Can I use uspert and RealtimeToOfflineSegmentsTask...
# general
a
Can I use uspert and RealtimeToOfflineSegmentsTask at the same time?
k
No.. upsert can only be used with real-time only tables.
a
I mean Can I configure upsert and RealtimeToOfflineSegmentsTask in realtime table config?
k
No.
a
Something like the following doesn’t work. We got such error.
I followed some guide from this doc, but it doesn’t work now. Is this method supported in Pinot earlier versions? https://medium.com/@msoni6226/handling-of-duplicate-data-with-apache-pinot-78d35e7c8465
@Kishore G
m
@Alice Upsert feature works on realtime-only tables. RealtimeToOfflineTask implies there is an offline component, and hence upsert functionality won’t work. If you are looking for dedup, you got the pointer to it in the other thread.
a
Actually, RealtimeToOfflineSegmentsTask is introduced to reduce segment number and at the same time mergeType is set dedup to achieve deduplication in offline table. I depend on upsert/dedup feature to achieve deduplication for realtime table. I will try to figure out other way to achieve deduplication in both realtime and offline tables.
@Mayank, is it supported to enable dedup and realtimetoofflinesegmentstask in realtime table config in Pinot 0.11+?
Since I’m using Pinot 0.10 now and it takes some time to setup new Pinot cluster using 0.11+. 😅
It seems this configure could work.

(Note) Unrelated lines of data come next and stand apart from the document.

-- ==== Sys2Proof/Machine/Fetch.lean ====
section
/-! DEFINITION. Phases 1 and 2 of a step: the end check and the fetch (40_execution_engine.md R83, R84). -/

namespace Sys2Proof.Machine

/-- What phases 1 and 2 answer: a reason to stop, or the fetched word and the state with `pc` past it. -/
inductive Fetched where
  | stop (r : Fault)
  | word (w : Word) (s : State)
  deriving DecidableEq, Repr

/-- `pc = END`, compared as integers, then `FetchValid(pc)`, then the word at `pc` and the advance of `pc` mod 2^16
(40_execution_engine.md R83, R84; 60_exceptions.md R144). -/
def fetch (s : State) : Fetched :=
  if s.pc.toNat = s.endAddr then .stop .finished
  else if fetchValid s s.pc.toNat then .word (memRead s s.pc.toNat) s.advancePc
  else .stop .addressOutOfRange

/-- Completing a step: the instruction's next state is recorded (R90, R91); anything else ends the step as it is. -/
def completing (after : State → State) :
    Host.Outcome State Fault Refusal → Host.Outcome State Fault Refusal
  | .next s => .next (after s)
  | .fault r => .fault r
  | .refused r => .refused r

end Sys2Proof.Machine
end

No error returned when this table is uploaded.
n
in case of dedup in realtime table, the duplicate rows are not stored in Pinot anyway. so you don’t need to again set dedup in the R2O task.
@saurabh dubey is this (dedup + r2o) combination okay? we disallow upsert + r2o because offline side keeps no metadata and the results will be all incorrect. But I can’t think of any reason why dedup+r2o wouldn’t work
s
@Alice Enabling dedup on realtime table (assuming the stream is partitioned by the PK and all other dedup requirements are met) prohibits ingestion of > 1 rows with the same primary key. Hence all the segments being processed by the r2o job will already effectively have unique rows. This configuration should work. However, if the offline table isn't exclusively being populated by the r2o job (you're using r2o ,as well as pushing data to the offline table via some other route), the offline table may end up with duplicate rows since dedup as a feature, isn't applicable for offline tables.
a
Excellent. Thanks.👍🌷
I’ll try dedup feature in realtime table since it supports startree index at the same. Is dedup feature ready for prod env?
s
Yes it is 👍
p
@Neha Pawar I see Startree has a recipe for this, assume this is not a recommended approach https://dev.startree.ai/docs/pinot/recipes/upserts-real-time-offline-job. Think there is some config to turn off the table validation for upsert and RealtimeToOffline task, then some custom job to achieve the upsert in offline.
n
hmm, the recipe also calls out that doing this will make you lose the upsert logic, and that you have to backfill your segments
Copy code
The main thing to keep in mind when combining these features is that upsert functionality only applies to real-time tables.

As soon as those segments are moved to an offline table, the upsert logic is no longer applied at query time. We will need to backfill the offline segments created by the real-time to offline job to achieve upsert-like queries.
@Mark Needham assuming you added this, do you think we should even have this recipe published? we block this at validations itself now
m
@Neha Pawar so are you saying that what's described in that recipe wouldn't work now? It seems I used a 0.10 snapshot version to get it to work
ah yeh, I worked around the validation:
Copy code
curl -X POST <http://localhost:9000/tables?validationTypesToSkip=All> \
  --data @config/orders_table.json